[Saved data entries]

-- ==== Sys2Proof/Laws/State.lean ====
section
/-! SUPPORT. What an update of one field of the state does to its view: nothing, or the one change it names. -/

namespace Sys2Proof.Laws

open Sys2Proof.Machine Sys2Proof.Safety

@[simp ↓] theorem view_waiting (s : State) (x) : view { s with waiting := x } = view s := Eq.trans rfl rfl
@[simp ↓] theorem view_auz (s : State) (x) : view { s with auz := x } = view s := Eq.trans rfl rfl
@[simp ↓] theorem view_txe (s : State) (x) : view { s with txe := x } = view s := Eq.trans rfl rfl
@[simp ↓] theorem view_pbk (s : State) (x : Pbk) (h1 : x.items = s.pbk.items) (h2 : x.queue = s.pbk.queue)
    (h3 : x.counter = s.pbk.counter) (h4 : x.slots.length = s.pbk.slots.length)
    (h5 : x.ops = s.pbk.ops) :
    view { s with pbk := x } = view s := by simp [view, *]
@[simp ↓] theorem view_lrs (s : State) (x : Lrs) (h : x.labels = s.lrs.labels) : view { s with lrs := x } = view s := by
  simp [view, *]
@[simp ↓] theorem view_tsu (s : State) (x : Tsu) (h : x.places.length = s.tsu.places.length) :
    view { s with tsu := x } = view s := by simp [view, *]
@[simp ↓] theorem view_sjr (s : State) (x : Sjr) (h1 : x.records = s.sjr.records) (h2 : x.counter = s.sjr.counter)
    (h3 : x.exposure = s.sjr.exposure) (h4 : x.unsent = s.sjr.unsent) (h5 : x.claims = s.sjr.claims)
    (h6 : x.writing = s.sjr.writing) :
    view { s with sjr := x } = view s := by simp [view, *]
@[simp ↓] theorem view_gac (s : State) (x : Gac) (h1 : x.sessions.length = s.gac.sessions.length) (h2 : x.spent = s.gac.spent) :
    view { s with gac := x } = view s := by simp [view, *]
@[simp ↓] theorem view_day (s : State) (x : Day) (h1 : x.clock = s.day.clock) (h2 : x.clockMs = s.day.clockMs)
    (h3 : x.lines = s.day.lines) (h4 : x.powered = s.day.powered) (h5 : x.holdLine = s.day.holdLine)
    (h6 : x.resetLine = s.day.resetLine) (h7 : x.stopped = s.day.stopped) (h8 : x.cause = s.day.cause) :
    view { s with day := x } = view s := by simp [view, *]
@[simp ↓] theorem view_hlk (s : State) (x : Hlk) (h1 : x.requests = s.hlk.requests) (h2 : x.replies = s.hlk.replies)
    (h3 : x.notices = s.hlk.notices) (h4 : x.lock = s.hlk.lock) : view { s with hlk := x } = view s := by
  simp [view, *]
@[simp ↓] theorem view_ulc (s : State) (x : Ulc) (h1 : x.primary.credits = s.ulc.primary.credits)
    (h2 : x.backup.credits = s.ulc.backup.credits) (h3 : x.authQ = s.ulc.authQ) (h4 : x.priceQ = s.ulc.priceQ)
    (h5 : x.journalQ = s.ulc.journalQ) (h6 : x.officeQ = s.ulc.officeQ) (h7 : x.guestQ = s.ulc.guestQ)
    (h8 : x.waits = s.ulc.waits) (h9 : x.carrierPrimary = s.ulc.carrierPrimary)
    (h10 : x.carrierBackup = s.ulc.carrierBackup) (h11 : x.t1 = s.ulc.t1) (h12 : x.t2 = s.ulc.t2)
    (h13 : x.t3 = s.ulc.t3) (h14 : x.t4 = s.ulc.t4) : view { s with ulc := x } = view s := by
  simp [view, *]
theorem view_putPath (p : Path) (r : PathRec) (s : State) :
    view (putPath p r s) = (view s).putCredits p r.credits := by cases p <;> rfl

/-! ## The fields of an update -/

@[simp] theorem emit_pending (o : Output) (s : State) : (emit o s).pending = s.pending := rfl
@[simp] theorem emit_out (o : Output) (s : State) : (emit o s).out = s.out ++ [o] := rfl
@[simp] theorem emit_timer (o : Output) (s : State) : (emit o s).timer = s.timer := rfl
@[simp] theorem emit_settings (o : Output) (s : State) : (emit o s).settings = s.settings := rfl
@[simp] theorem emit_identity (o : Output) (s : State) : (emit o s).identity = s.identity := rfl
@[simp] theorem emit_nv (o : Output) (s : State) : (emit o s).nv = s.nv := rfl
@[simp] theorem emit_waiting (o : Output) (s : State) : (emit o s).waiting = s.waiting := rfl
@[simp] theorem emit_pbk (o : Output) (s : State) : (emit o s).pbk = s.pbk := rfl
@[simp] theorem emit_lrs (o : Output) (s : State) : (emit o s).lrs = s.lrs := rfl
@[simp] theorem emit_tsu (o : Output) (s : State) : (emit o s).tsu = s.tsu := rfl
@[simp] theorem emit_auz (o : Output) (s : State) : (emit o s).auz = s.auz := rfl
@[simp] theorem emit_sjr (o : Output) (s : State) : (emit o s).sjr = s.sjr := rfl
@[simp] theorem emit_ulc (o : Output) (s : State) : (emit o s).ulc = s.ulc := rfl
@[simp] theorem emit_txe (o : Output) (s : State) : (emit o s).txe = s.txe := rfl
@[simp] theorem emit_gac (o : Output) (s : State) : (emit o s).gac = s.gac := rfl
@[simp] theorem emit_day (o : Output) (s : State) : (emit o s).day = s.day := rfl
@[simp] theorem emit_hlk (o : Output) (s : State) : (emit o s).hlk = s.hlk := rfl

** EXERCISE REQUIREMENTS **
Work through the data and count each line holding the string "credits". Give only that count.

** RESULT **
3